Customer success teams are firefighters. They react to problems.
A customer health score makes them paramedics. It predicts problems before they happen.
This guide covers how to build and use a health score dashboard.
What Is a Customer Health Score?
A single number (0-100) predicting: "Will this customer renew?"
High score (80+) = likely to renew Low score (40-) = at-risk, might churn
How to Calculate It
Weight the factors that predict churn:
Product Engagement (30%)
- Login frequency
- Feature adoption
- Sessions per week
- Days since last login
Usage Growth (25%)
- Seats/users growing?
- Usage volume trend
- Feature expansion
Support Health (20%)
- Open support tickets?
- Response times met?
- Sentiment from tickets
Business Health (25%)
- Payment issues?
- Contract renewal date
- Payment rate (paying on time?)
Formula:
Health Score =
(Engagement × 0.30) +
(Growth × 0.25) +
(Support × 0.20) +
(Business × 0.25)
Scale 0-100
The Dashboard Layout
┌─────────────────────────────────────────┐
│ AT-RISK CUSTOMERS (score < 40) │
│ Customer A: 25 (no login in 30 days) │
│ Customer B: 38 (2 open support tickets)│
│ [ACTION: Reach out today] │
└─────────────────────────────────────────┘
┌──────────────────────────────────────────┐
│ NEEDS ATTENTION (score 40-60) │
│ Customer C: 55 (engagement down 40%) │
│ Customer D: 48 (ticket response slow) │
│ [ACTION: Check in this week] │
└──────────────────────────────────────────┘
┌──────────────────────────────────────────┐
│ HEALTHY (score 60+) │
│ Customer E: 88 (usage up, engaged) │
│ Customer F: 92 (expanding seats) │
└──────────────────────────────────────────┘
[Trend: Health scores down 5% from last month]
Color-Coded Risk Levels
- 🔴 Red (0-40): Critical, reach out immediately
- 🟡 Yellow (40-60): At-risk, schedule check-in
- 🟢 Green (60-100): Healthy, nurture for expansion
Key Features
1. Trending: Show score over time.

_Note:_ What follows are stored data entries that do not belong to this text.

/-- A SHEET_BEGIN whose check passes, with fewer than 4 begin answers waiting (R136). -/
def beginSheet (serial page : Nat) (cells : RefCells) (s : State) : State :=
  match s.intake.receive with
  | .filling => intakeChanged ((closeMalformed .idle s).setIntake (closeMalformed .idle s).intake.wait)
  | .idle | .discarding =>
      match s.intake.freeBufferOf with
      | some b => intakeChanged (s.setIntake (s.intake.takeBegin b serial page cells))
      | none => intakeChanged (s.setIntake s.intake.wait)

/-- A frame whose check fails (R137, R139). -/
def badScannerFrame (s : State) : State :=
  match s.intake.receive with
  | .filling => closingFrame .discarding s
  | .idle | .discarding => s

/-- A frame from the scanner: while reset owed is set every one is discarded (R135). -/
def scannerFrame (f : State → State) (s : State) : State := if s.intake.resetOwed then s else f s

/-- SHEET_BEGIN: with 4 begin answers waiting it is handled as a frame whose check fails (R136). -/
def sheetBegin (serial page c1 c2 c3 c4 : Nat) : State → State :=
  scannerFrame (fun s =>
    if 4 ≤ s.intake.beginAnswers.length then badScannerFrame s else beginSheet serial page ⟨c1, c2, c3, c4⟩ s)

/-- A ROW in FILLING (R137). -/
def fillRow (n : Nat) (r : RowReading) (s : State) : State :=
  match s.intake.fillingBuffer with
  | none => closingFrame .discarding s
  | some b =>
      if n = s.intake.buffers[b].rows.length + 1 ∧ n ≤ Config.sheetRows then
        fillBuffer b { s.intake.buffers[b] with rows := s.intake.buffers[b].rows ++ [r] } s
      else closingFrame .discarding s

/-- ROW (R137, R139). -/
def sheetRow (n : Nat) (r : RowReading) : State → State :=
  scannerFrame (fun s =>
    match s.intake.receive with
    | .filling => fillRow n r s
    | .idle | .discarding => s)

/-- The sheet closes WELL_FORMED (R137). -/
def closeWellFormed (b : Fin 4) (s : State) : State :=
  intakeChanged (s.setIntake { s.intake with
    buffers := s.intake.buffers.set b { s.intake.buffers[b] with state := .queued, form := some .wellFormed },
    gapTimer := false, receive := .idle })

/-- A SHEET_END in FILLING (R137). -/
def endSheet (count : Nat) (s : State) : State :=
  match s.intake.fillingBuffer with
  | none => closingFrame .idle s
  | some b =>
      if count = Config.sheetRows ∧ s.intake.buffers[b].rows.length = Config.sheetRows then closeWellFormed b s
      else closingFrame .idle s

/-- SHEET_END (R137, R139). -/
def sheetEnd (count : Nat) : State → State :=
  scannerFrame (fun s =>
    match s.intake.receive with
    | .filling => endSheet count s
    | .discarding => s.setIntake { s.intake with receive := .idle }
    | .idle => s)
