/-! ### Chapter 3: seats, rooms and admission -/

/-- DEFINE_SEAT gives an OUT_OF_USE seat its place, address and features and makes it FREE, unless another seat in use
has the position or the address; SEAT_STATE takes a FREE seat out of use and brings a defined one back, unless another
seat in use has its position or its address. The refusals RANGE, STATE, POSITION_TAKEN and ADDRESS_TAKEN of both change
nothing; a seat never defined is not brought back (R45, R46). -/
def Obligations.SeatsAreDefinedAndTakenOut : Prop :=
  (∀ (s : State) (x m row column : Nat) (desk : Option Nat) (f : Byte), s.resetHold = .running →
    (512 ≤ x ∨ 4 ≤ m ∨ 31 < row ∨ 31 < column ∨ desk = some 0 ∨ (∃ a, desk = some a ∧ 128 < a)) →
    exec (.defineSeat x m row column desk f) s = answered (.defineSeat x m row column desk f) .range [] s s) ∧
  (∀ (s : State) (x : Nat), s.resetHold = .running → x < 512 → (s.seat x).state = .outOfUse →
    (s.seat x).place = none →
    exec (.seatState x 1) s = answered (.seatState x 1) .state [] s s ∧
    exec (.seatState x 0) s = answered (.seatState x 0) .ok [] s s) ∧
  ∀ (s : State) (x : Nat) (p : SeatPlace) (f : Byte) (fresh : Seat),
    s.resetHold = .running → s.storeLaw = true → x < 512 → p.row ≤ 31 → p.column ≤ 31 →
    (∀ a, p.desk = some a → 1 ≤ a ∧ a ≤ 128) →
    fresh = { place := some p, state := .free, candidate := none, handRaised := false,
              deskStatus := if p.desk = none then .unbound else .unknown, missCount := 0, stale := false } →
    (p.features = f.setWidth 6 → ∀ i, i = Instr.defineSeat x p.room p.row p.column p.desk f →
      ((s.seat x).state ≠ .outOfUse → exec i s = answered i .state [] s s) ∧
      ((s.seat x).state = .outOfUse →
        (∃ y q, y ≠ x ∧ (s.seat y).state ≠ .outOfUse ∧ (s.seat y).place = some q ∧ q.room = p.room ∧
          q.row = p.row ∧ q.column = p.column) → exec i s = answered i .positionTaken [] s s) ∧
      ((s.seat x).state = .outOfUse →
        (∀ y q, y ≠ x → (s.seat y).state ≠ .outOfUse → (s.seat y).place = some q → q.room = p.room →
          ¬ (q.row = p.row ∧ q.column = p.column)) →
        ((∃ y q a, p.desk = some a ∧ y ≠ x ∧ (s.seat y).state ≠ .outOfUse ∧ (s.seat y).place = some q ∧
          q.room = p.room ∧ q.desk = some a) → exec i s = answered i .addressTaken [] s s) ∧
        ((∀ y q a, p.desk = some a → y ≠ x → (s.seat y).state ≠ .outOfUse → (s.seat y).place = some q →
          q.room = p.room → q.desk ≠ some a) →
          exec i s = answered i (clampStatus (64 ≤ f.toNat)) [] s (s.setSeat x fresh)))) ∧
    ((s.seat x).place = some p →
      ((s.seat x).state ∈ [SeatState.held, .occupied, .vacated] → ∀ st, st ≤ 1 →
        exec (.seatState x st) s = answered (.seatState x st) .state [] s s) ∧
      ((s.seat x).state = .free →
        exec (.seatState x 1) s = answered (.seatState x 1) .ok [] s s ∧
        exec (.seatState x 0) s = answered (.seatState x 0) .ok [] s (s.setSeat x { s.seat x with
          state := .outOfUse, deskStatus := .unbound, missCount := 0, stale := false, handRaised := false })) ∧
      ((s.seat x).state = .outOfUse →
        exec (.seatState x 0) s = answered (.seatState x 0) .ok [] s s ∧
        ((∃ y q, y ≠ x ∧ (s.seat y).state ≠ .outOfUse ∧ (s.seat y).place = some q ∧ q.room = p.room ∧
          q.row = p.row ∧ q.column = p.column) →
          exec (.seatState x 1) s = answered (.seatState x 1) .positionTaken [] s s) ∧
        ((∀ y q, y ≠ x → (s.seat y).state ≠ .outOfUse → (s.seat y).place = some q → q.room = p.room →
          ¬ (q.row = p.row ∧ q.column = p.column)) →
          (∃ y q a, p.desk = some a ∧ y ≠ x ∧ (s.seat y).state ≠ .outOfUse ∧ (s.seat y).place = some q ∧
            q.room = p.room ∧ q.desk = some a) →
          exec (.seatState x 1) s = answered (.seatState x 1) .addressTaken [] s s) ∧
        ((∀ y q, y ≠ x → (s.seat y).state ≠ .outOfUse → (s.seat y).place = some q → q.room = p.room →
          ¬ (q.row = p.row ∧ q.column = p.column) ∧ (p.desk ≠ none → q.desk ≠ p.desk)) →
          exec (.seatState x 1) s = answered (.seatState x 1) .ok [] s (s.setSeat x fresh)))) ∧
    (∀ st, 2 ≤ st → exec (.seatState x st) s = answered (.seatState x st) .range [] s s)

/-- SET_ROOM writes the three settings of a room, unless a seat in use there forbids it; the segment starts afresh with
a TIME as the room is enabled, with its bound desks UNKNOWN, and goes to DISABLED with an empty queue as it is disabled
(R47, R84, R87); that a message going out is cut then is the model's reading (log entry 18). -/
def Obligations.SetRoomSetsTheRoom : Prop :=
  (∀ (s : State) (m : Nat) (on : Bool) (a b : Nat), s.resetHold = .running → (4 ≤ m ∨ 2 ≤ a ∨ 3 ≤ b) →
    exec (.setRoom m on a b) s = answered (.setRoom m on a b) .range [] s s) ∧
  ∀ (s : State) (m : Fin 4) (on : Bool) (sep : Separation) (fill : FillPattern) (i : Instr) (room : RoomRecord),
    s.resetHold = .running → i = .setRoom m on sep.code fill.code →
    room = { s.rooms[m] with enabled := on, separation := sep, fill := fill } →
    ((sep ≠ s.rooms[m].separation ∨ (s.rooms[m].enabled = true ∧ on = false)) →
      (∃ y p, y ∈ s.seats ∧ y.2.place = some p ∧ p.room = m ∧
        y.2.state ∈ [SeatState.held, .occupied, .vacated]) → exec i s = answered i .state [] s s) ∧
    (((sep = s.rooms[m].separation ∧ (s.rooms[m].enabled = true → on = true)) ∨
        ∀ y p, y ∈ s.seats → y.2.place = some p → p.room = m →
          y.2.state ∉ [SeatState.held, .occupied, .vacated]) →
      (s.rooms[m].enabled = on → exec i s = answered i .ok [] s { s with rooms := s.rooms.set m room }) ∧
      (s.rooms[m].enabled = false → on = true → exec i s = answered i .ok [] s { s with
        rooms := s.rooms.set m room,
        seats := s.seats.map (fun y => (y.1, y.2.contactLost m)),
        segments := s.segments.set m
          { line := .master, timeDue := false, rotation := 128, queue := [], postStatus := .unknown, postMiss := 0,
            sending := some (.time s.hallTime s.heldSet), pollVoided := false,
            doorWire := s.segments[m].doorWire, doorSampled := s.segments[m].doorWire } }) ∧
      (s.rooms[m].enabled = true → on = false → exec i s = answered i .ok [] s { s with
        rooms := s.rooms.set m room,
        segments := s.segments.set m { s.segments[m] with
          line := .disabled, timeDue := false, queue := [], sending := none, pollVoided := false,
          doorSampled := false } }))

/-- Two places of a room are neighbours under ORTHOGONAL where they differ by one in row or column alone, and under
FULL also where they differ by one in both; a place is blocked for a sitting where a neighbour of it is in use for a
record of that sitting (R48); a seat is admissible, and allocation takes the first room that has an admissible seat,
least surplus first and then fill order (R48, R49, R50, R51). The surplus is the number of the seat's features that the
record does not require (R50), and the fill order of a pattern is that of R49. -/
def Obligations.AllocationTakesTheFirstRoom : Prop :=
  (∀ (mode : Separation) (p q : SeatPlace) (dr dc : Nat),
    dr = (p.row - q.row) + (q.row - p.row) → dc = (p.column - q.column) + (q.column - p.column) →
    neighbourPlaces mode p q = (p.room == q.room && decide (dr + dc = 1 ∨ (mode = .full ∧ dr = 1 ∧ dc = 1)))) ∧
  (∀ (s : State) (c : Candidate) (v : Seat) (p : SeatPlace), v.place = some p →
    (s.admissible c v = true ↔ s.rooms[p.room].enabled = true ∧ v.state = .free ∧ v.deskStatus ≠ .lost ∧
      (∀ b, b < 6 → c.required.getLsbD b = true → p.features.getLsbD b = true) ∧
      ∀ y q j d, y ∈ s.seats → y.2.state ∈ [SeatState.held, .occupied, .vacated] → y.2.candidate = some j →
        s.cand j = some d → d.sitting = c.sitting → y.2.place = some q →
        neighbourPlaces s.rooms[p.room].separation p q = false)) ∧
  (∀ (s : State) (exempt : Option Nat) (p : SeatPlace) (k : Fin 8),
    s.blocked exempt p k = true ↔ ∃ y q j d, y ∈ s.seats ∧ exempt ≠ some y.1 ∧
      y.2.state ∈ [SeatState.held, .occupied, .vacated] ∧ y.2.candidate = some j ∧ s.cand j = some d ∧ d.sitting = k ∧
      y.2.place = some q ∧ neighbourPlaces s.rooms[p.room].separation p q = true) ∧
  (∀ has need : FeatureSet, includesAll has need = true ↔ ∀ b, b < 6 → need.getLsbD b = true → has.getLsbD b = true) ∧
  (∀ (s : State) (m : Fin 4) (c : Candidate), s.candidatesIn m c = [] ↔
    ∀ y p, y ∈ s.seats → y.2.place = some p → p.room = m → s.admissible c y.2 = false) ∧
  (∀ (s : State) (c : Candidate) (rooms : List (Fin 4)),
    (s.allocate c rooms = none ↔ ∀ m ∈ rooms, s.candidatesIn m c = []) ∧
    (∀ i, s.allocate c rooms = some i → ∃ before m after v p, rooms = before ++ m :: after ∧
      (∀ m' ∈ before, s.candidatesIn m' c = []) ∧
      (i, v) ∈ s.seats ∧ v.place = some p ∧ p.room = m ∧ s.admissible c v = true ∧
      ∀ y q, y ∈ s.seats → y.2.place = some q → q.room = m → s.admissible c y.2 = true →
        surplus p c * 1024 + fillRank s.rooms[m].fill p ≤ surplus q c * 1024 + fillRank s.rooms[m].fill q) ∧
    (∀ m y, y ∈ s.seats → s.admissible c y.2 = true → y.2.inRoom m = true → s.candidatesIn m c ≠ [])) ∧
  (∀ (p : SeatPlace) (c : Candidate),
    surplus p c = (([0, 1, 2, 3, 4, 5] : List Nat).filter (fun b =>
      p.features.getLsbD b && !c.required.getLsbD b)).length ∧ surplus p c ≤ 6) ∧
  (∀ (fill : FillPattern) (p q : SeatPlace), p.row ≤ 31 → p.column ≤ 31 → q.row ≤ 31 → q.column ≤ 31 →
    fillRank fill p < 1024 ∧
    (fillRank fill p < fillRank fill q ↔
      (fill = .rowMajor ∧ (p.row < q.row ∨ (p.row = q.row ∧ p.column < q.column))) ∨
      (fill = .serpentine ∧ (p.row < q.row ∨ (p.row = q.row ∧
        (if p.row % 2 = 0 then p.column < q.column else q.column < p.column)))) ∨
      (fill = .columnMajor ∧ (p.column < q.column ∨ (p.column = q.column ∧ p.row < q.row)))))
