/-- A store that lists the numbers of a list finds each of them. -/
theorem tableFind_listed {α : Type} (f : Nat → α) (j : Nat) : ∀ l : List Nat, j ∈ l →
    tableFind (l.map (fun i => (i, f i))) j = some (f j)
  | [], h => absurd h List.not_mem_nil
  | i :: l, h => by
      by_cases e : i = j
      · simp [tableFind, e]
      · have hj : j ∈ l := (List.mem_cons.mp h).resolve_left (fun x => e x.symm)
        simp [tableFind, e, tableFind_listed f j l hj]

/-- A roll without a free slot. -/
def fullRoll : State :=
  { scheduled with roll := (List.range 1024).map (fun j => (j, { candidate .expected none with number := 7 })) }

/-- A directory without a free page, bucket 17 linked to one page without a free slot. -/
def fullDirectory : State :=
  { scheduled with
    dirRoot := [(17, 0)],
    dirPages := (List.range 160).map (fun p => (p, { slots := Vector.replicate 8 (some ⟨17, 0⟩), next := none })) }

theorem witness_EnrolIsRefused :
    (idle.sittings[0].state ∈ [SittingState.unscheduled, .closing, .closed] ∧
      (paper .writing 2400).r + (paper .writing 2400).l ≤ (paper .writing 2400).e ∧
      scheduled.sittings[0].state ∈ [SittingState.scheduled, .admitting, .reading] ∧
      (∃ y ∈ chained.roll, y.2.number = 20250001 ∧ y.2.sitting = 0)) ∧
    (∀ j, j < 1024 → fullRoll.cand j ≠ none) ∧
    (fullDirectory.lookup 20250001 = none ∧ fullDirectory.bucketPages 17 = [0] ∧
      (∀ x : Fin 8, (slotsOf fullDirectory.dirPages 0)[x] ≠ none) ∧ fullDirectory.cand 0 = none) ∧
    ∀ p, p < 160 → tableFind fullDirectory.dirPages p ≠ none := by
  refine ⟨by decide +kernel, fun j h => ?_, by decide +kernel, fun p h => ?_⟩
  · show tableFind _ j ≠ none
    rw [fullRoll, tableFind_listed _ j _ (List.mem_range.mpr h)]
    exact Option.some_ne_none _
  · rw [fullDirectory, tableFind_listed _ p _ (List.mem_range.mpr h)]
    exact Option.some_ne_none _

theorem witness_EnrolLinksTheDirectory :
    (chained.sittings[5].enrolOpen = true ∧ chained.enrolled 20250001 5 = false ∧
      chained.freeRollSlot = some 2 ∧ chained.directoryRoom 20250001 = true) ∧
    (chained.lookup 20250001 ≠ none ∧ (chained.chain 20250001).length < 8 ∧
      ∀ i ∈ chained.chain 20250001, (chained.cand i).isSome = true) ∧
    (chained.lookup 20250065 = none ∧ (chained.bucketPages (20250065 % 64)).length < 160 ∧
      ∀ p ∈ chained.bucketPages (20250065 % 64), (tableFind chained.dirPages p).isSome = true) ∧
    chained.enrolled 20250065 5 = false ∧ chained.directoryRoom 20250065 = true ∧
    (chained.directoryLaw = true ∧ chained.dirPlace 20250001 = some (0, 0) ∧
      chained.bucketPages (20250065 % 64) = [] ++ 0 :: [] ∧
      (∀ y : Fin 8, y < 1 → (slotsOf chained.dirPages 0)[y] ≠ none) ∧ (slotsOf chained.dirPages 0)[(1 : Fin 8)] = none) ∧
    ({ idle with sittings := chainSittings }.directoryLaw = true ∧
      { idle with sittings := chainSittings }.bucketPages (20250065 % 64) = [] ∧
      tableFind idle.dirPages 0 = none) := by decide +kernel

theorem witness_AmendRewritesTheEnrolment :
    CandState.expected ∈ [CandState.expected, .seated] ∧ CandState.active ∉ [CandState.expected, .seated] := by decide

/-- The candidate expected, seat 0 held. -/
def placed : State :=
  { arriving with
    roll := [(0, candidate .expected (some 0))],
    seats := [(0, seatAt 0 (some 1) .held (some 0) .present), (2, seatAt 3 none .free none .unbound)] }

/-- The candidate writing with a script in a state. -/
def withScript (kind : ScriptKind) (st : ScriptState) : State := { writing with scripts := [(1042262, scriptOf kind st)] }

theorem witness_WithdrawAndSubmitForEndTheRecord :
    (arriving.storeLaw = true ∧ placed.storeLaw = true ∧
      placed.resolve 20250001 0 = .ok (0, candidate .expected (some 0))) ∧
    (writing.storeLaw = true ∧ (candidate .active (some 0)).currentSeat = some 0 ∧
      (∃ y ∈ (withScript .booklet .issued).scripts, y.2.slot = 0 ∧ y.2.state ∈ [ScriptState.issued, .submitted]) ∧
      (∀ y ∈ (withScript .booklet .collected).scripts, y.2.slot = 0 →
        y.2.state ∉ [ScriptState.issued, .submitted])) ∧
    { writing with roll := [(0, candidate .done (some 0))] }.resolve 20250001 0 = .ok (0, candidate .done (some 0)) :=
  ⟨⟨by decide +kernel, by decide +kernel, rfl⟩, by decide +kernel, rfl⟩

/-- The chain of two records, the head of it WITHDRAWN. -/
def retiring : State :=
  { chained with
    roll := [(0, { candidate .expected none with sitting := 3 }), (1, { candidate .withdrawn none with nextRecord := some 0 })],
    scripts := [(1042262, { scriptOf .booklet .handed with slot := 1 })] }

theorem witness_RetireRemovesTheRecord :
    retiring.storeLaw = true ∧
    retiring.resolve 20250001 0 = .ok (1, { candidate .withdrawn none with nextRecord := some 0 }) ∧
    (∀ y ∈ retiring.scripts, y.2.slot = 1 → y.2.state ∈ [ScriptState.marked, .handed, .voided]) ∧
    (retiring.chain 20250001).Nodup ∧ (∀ i ∈ retiring.chain 20250001, (retiring.cand i).isSome = true) ∧
    (retiring.chain 20250001).filter (· != 1) ≠ [] :=
  ⟨by decide +kernel, rfl, by decide +kernel, by decide +kernel, by decide +kernel, by decide +kernel⟩

/-- Two numbers of bucket 17 on one page, 20 250 065 WITHDRAWN in roll slot 1. -/
def paired : State :=
  { writing with
    roll := [(0, candidate .active (some 0)), (1, { candidate .withdrawn none with number := 20250065 })],
    dirPages := [(0, { pageOf 20250001 0 with slots := (pageOf 20250001 0).slots.set 1 (some ⟨20250065, 1⟩) })] }

theorem witness_RetireFreesTheDirectory :
    (paired.storeLaw = true ∧ paired.directoryLaw = true ∧ paired.chain 20250065 = [1] ∧
      paired.dirPlace 20250065 = some (0, 1) ∧ (slotsOf paired.dirPages 0)[(0 : Fin 8)] ≠ none ∧
      paired.resolve 20250065 0 = .ok (1, { candidate .withdrawn none with number := 20250065 })) ∧
    ({ arriving with roll := [(0, candidate .withdrawn none)] }.directoryLaw = true ∧
      { arriving with roll := [(0, candidate .withdrawn none)] }.dirPlace 20250001 = some (0, 0) ∧
      ∀ y : Fin 8, y ≠ 0 → (slotsOf arriving.dirPages 0)[y] = none) ∧
    CandState.active ∉ [CandState.cleared, .absent, .withdrawn] ∧
    (∃ y ∈ marking.scripts, y.2.slot = 0 ∧ y.2.state = .marking) ∧
    (∀ y ∈ (withScript .booklet .collected).scripts, y.2.slot = 0 → y.2.state ≠ .marking) ∧
    (∃ y ∈ (withScript .booklet .collected).scripts, y.2.slot = 0 ∧
      y.2.state ∈ [ScriptState.issued, .submitted, .collected]) :=
  ⟨⟨by decide +kernel, by decide +kernel, by decide +kernel, by decide +kernel, by decide +kernel, rfl⟩,
    by decide +kernel, by decide, by decide +kernel, by decide +kernel, by decide +kernel⟩

/-! ### Witnesses: the clock and the sittings -/

theorem witness_SetClockAndRetireSitting :
    (∀ k : Fin 8, scheduled.sittings[k].state ∈ [SittingState.unscheduled, .closed] ∨
      (scheduled.sittings[k].state = .scheduled ∧
        30599 + scheduled.sittings[k].aw < scheduled.sittings[k].t0)) ∧
    scheduled.sittings[0].t0 ≤ 30600 + scheduled.sittings[0].aw ∧
    writing.sittings[0].state ∈ [SittingState.admitting, .reading, .writing, .closing] ∧
    (∃ y ∈ arriving.roll, y.2.sitting = 0) ∧ (∀ y ∈ scheduled.roll, y.2.sitting ≠ 0) := by decide +kernel

theorem witness_ScheduleWritesTheTimetable :
    idle.storeLaw = true ∧ idle.sittings[0].state ∈ [SittingState.unscheduled, .scheduled] ∧
    roomListOf ⟨2, 1, 0, 3, 9⟩ = some [1, 0] ∧ roomListOf ⟨2, 0, 1, 0, 0⟩ = some [0, 1] ∧ 62999 + 1800 + 21600 ≤ 86399 ∧ idle.hallTime < 62999 ∧
    (∀ y ∈ idle.roll, y.2.sitting ≠ 0) ∧ (∃ y ∈ chained.roll, y.2.sitting = 0) ∧
    chained.storeLaw = true ∧ chained.directoryLaw = true ∧ chained.sittings[3].state = .scheduled ∧
    writing.sittings[0].state ∉ [SittingState.unscheduled, .scheduled] ∧ ¬ (600 ≤ 599) ∧ 31200 ≤ arriving.hallTime := by
  decide +kernel

/-- Sitting 0 in WRITING with hold sources. -/
def held (h : HoldSources) : State := { writing with sittings := writing.sittings.set 0 { paper .writing 3600 with hold := h } }

theorem witness_HoldAndResumeChangeTheSource :
    (held ⟨false, true⟩).sittings[0].state ∈ [SittingState.reading, .writing, .closing] ∧
    (held ⟨false, true⟩).sittings[0].hold = ⟨false, true⟩ ∧ (held ⟨true, true⟩).sittings[0].hold ≠ ⟨false, true⟩ ∧
    idle.sittings[0].state ∉ [SittingState.reading, .writing, .closing] := by decide +kernel

theorem witness_ExtendLengthensTheSitting :
    (closing 3600 3900).storeLaw = true ∧
    (closing 3600 3900).sittings[4].state ∈ [SittingState.reading, .writing, .closing] ∧ 1 ≤ 3600 ∧ 3600 ≤ 3600 ∧
    writing.cand 0 = some (candidate .active (some 0)) ∧ writing.sittings[0].w ≠ min (writing.sittings[0].w + 1) 21600 :=
  ⟨by decide +kernel, by decide +kernel, by decide, by decide, rfl, by decide +kernel⟩

theorem witness_SittingClosesWhenNoRecordIsLeft :
    (∀ y ∈ (closing 3600 3900).roll, y.2.sitting = 4 → y.2.state ∉ [CandState.seated, .active, .resting] ∧
      (y.2.state = .expected → y.2.currentSeat = none)) ∧
    (closing 3600 3900).sittings[4].state = .closing ∧ (closing 3600 3900).sittings[3].state ≠ .closing ∧
    (∃ y ∈ placed.roll, y.2.sitting = 0 ∧ (y.2.state ∈ [CandState.seated, .active, .resting] ∨
      (y.2.state = .expected ∧ y.2.currentSeat ≠ none))) := by decide +kernel

theorem witness_HallSecondMovesTheClock :
    writing.resetHold = .running ∧ writing.sittings[0].running = true ∧ writing.segments[0].line ≠ .disabled := by
  decide +kernel

/-- Sitting 0 in a phase at a hall time. -/
def phase (now : Nat) (g : Sitting) : State :=
  { writing with hallTime := now, sittings := writing.sittings.set 0 g }

theorem witness_HallSecondChangesThePhase :
    scheduled.storeLaw = true ∧ scheduled.hallTime + 1 < 86399 ∧ 30600 + scheduled.sittings[0].aw =
      scheduled.sittings[0].t0 ∧ 0 < scheduled.sittings[0].aw ∧
    (phase 32399 (paper .admitting 0)).sittings[0].t0 = 32399 + 1 ∧
    (phase 32999 (paper .reading 599)).sittings[0].r ≤ 599 + 1 ∧
    (phase 32998 (paper .reading 598)).sittings[0].r > 598 + 1 ∧
    (phase 40199 (paper .writing 7799)).sittings[0].r + (phase 40199 (paper .writing 7799)).sittings[0].w ≤ 7799 + 1 ∧
    (phase 40199 (paper .writing 7799)).roll.any (fun y => y.2.sitting == 0 &&
      ([CandState.seated, .active, .resting].contains y.2.state ||
        (y.2.state == .expected && y.2.currentSeat.isSome))) = true ∧
    (phase 40199 (paper .writing 7799)).storeLaw = true := by decide +kernel

/-- The candidate expected, with seat 0 held, at a time and in a phase of the sitting. -/
def awaited (now : Nat) (g : Sitting) : State :=
  { placed with hallTime := now, sittings := placed.sittings.set 0 g }

/-- A sitting with no time for late arrival, at the second before T0. -/
def sharpStart : State := awaited 32399 { paper .admitting 0 with r := 0, l := 0 }

/-- Admission closes at T0 where R + L is 0 (R29, R59). -/
theorem test_absent_at_the_start :
    ((after .hallSecond sharpStart).cand 0).map (fun c => (c.state, c.currentSeat)) = some (.absent, none) ∧
    ((after .hallSecond sharpStart).seat 0).state = .free := by decide +kernel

A dropping trend is a warning even if current score is decent.
2. Drill-Down: Click a customer to see: "Why is their score low?"
- Low engagement? (Missing feature tutorials?)
- Support issues? (Fix those tickets)
- Payment delays? (Contracts upcoming?)
3. Segmentation: Filter by:
- Industry / segment
- Customer size
- Product tier
- Tenure
This reveals patterns. Maybe Enterprise customers always dip in Q2.
Using the Dashboard
Daily (CS team):
- Check red/yellow customers
- Reach out to at-risk accounts
- Log actions taken
Weekly (Manager):
- Trend analysis (is health improving?)
- Identify patterns (which segments are at-risk?)
- Allocate resources (where to focus CS effort?)
Monthly (Leadership):
- Correlation analysis (is product improving retention?)
- Forecast (predict churn for next quarter)
- Strategy (which customers need improvement? Which markets?)
What a Good Health Score Does
✓ Predicts churn 4-8 weeks in advance (time to intervene) ✓ Identifies root cause (engagement? support? pricing?) ✓ Guides CS actions (who to reach out to, what to fix) ✓ Validates product improvements (did feature launch improve scores?) ✓ Segments customers (which deserve enterprise support?)
Building the Score: Frameworks
Simple (DIY): 1-5 scale for engagement, support, growth, business Average them. Done.
Moderate (tools-based): Use a CS platform (Gainsight, Planhat) that tracks these automatically.
Advanced (data-driven): Use ML to weight factors by their actual correlation to churn.
Start simple. You can sophisticate later.
Common Mistakes
❌ Using vanity metrics: Email opens don't predict churn. Actual usage does.
❌ Ignoring external factors: Market downturn affects everyone. Score needs context.
❌ Setting it and forgetting it: Health scores decay. Recalibrate quarterly.
❌ Not acting on low scores: A dashboard is useless if CS doesn't follow up.
Checklist
- ✓ Health score predicts churn (validate against actual churn)
- ✓ Factors weighted by importance
- ✓ Includes engagement, growth, support, business health
- ✓ Scored 0-100 (easy to interpret)
- ✓ Color-coded (red/yellow/green)
- ✓ Shows trend (not just current score)
- ✓ Drill-down to root causes
- ✓ Updated at least monthly
- ✓ CS team acts on low scores
- ✓ Calibrated against actual churn
The Bottom Line
A health score is a prediction tool. Use it to call customers before they leave.
A customer with a dropping health score is more valuable than data about a customer who already churned.
Get ahead of churn. That's what the dashboard is for.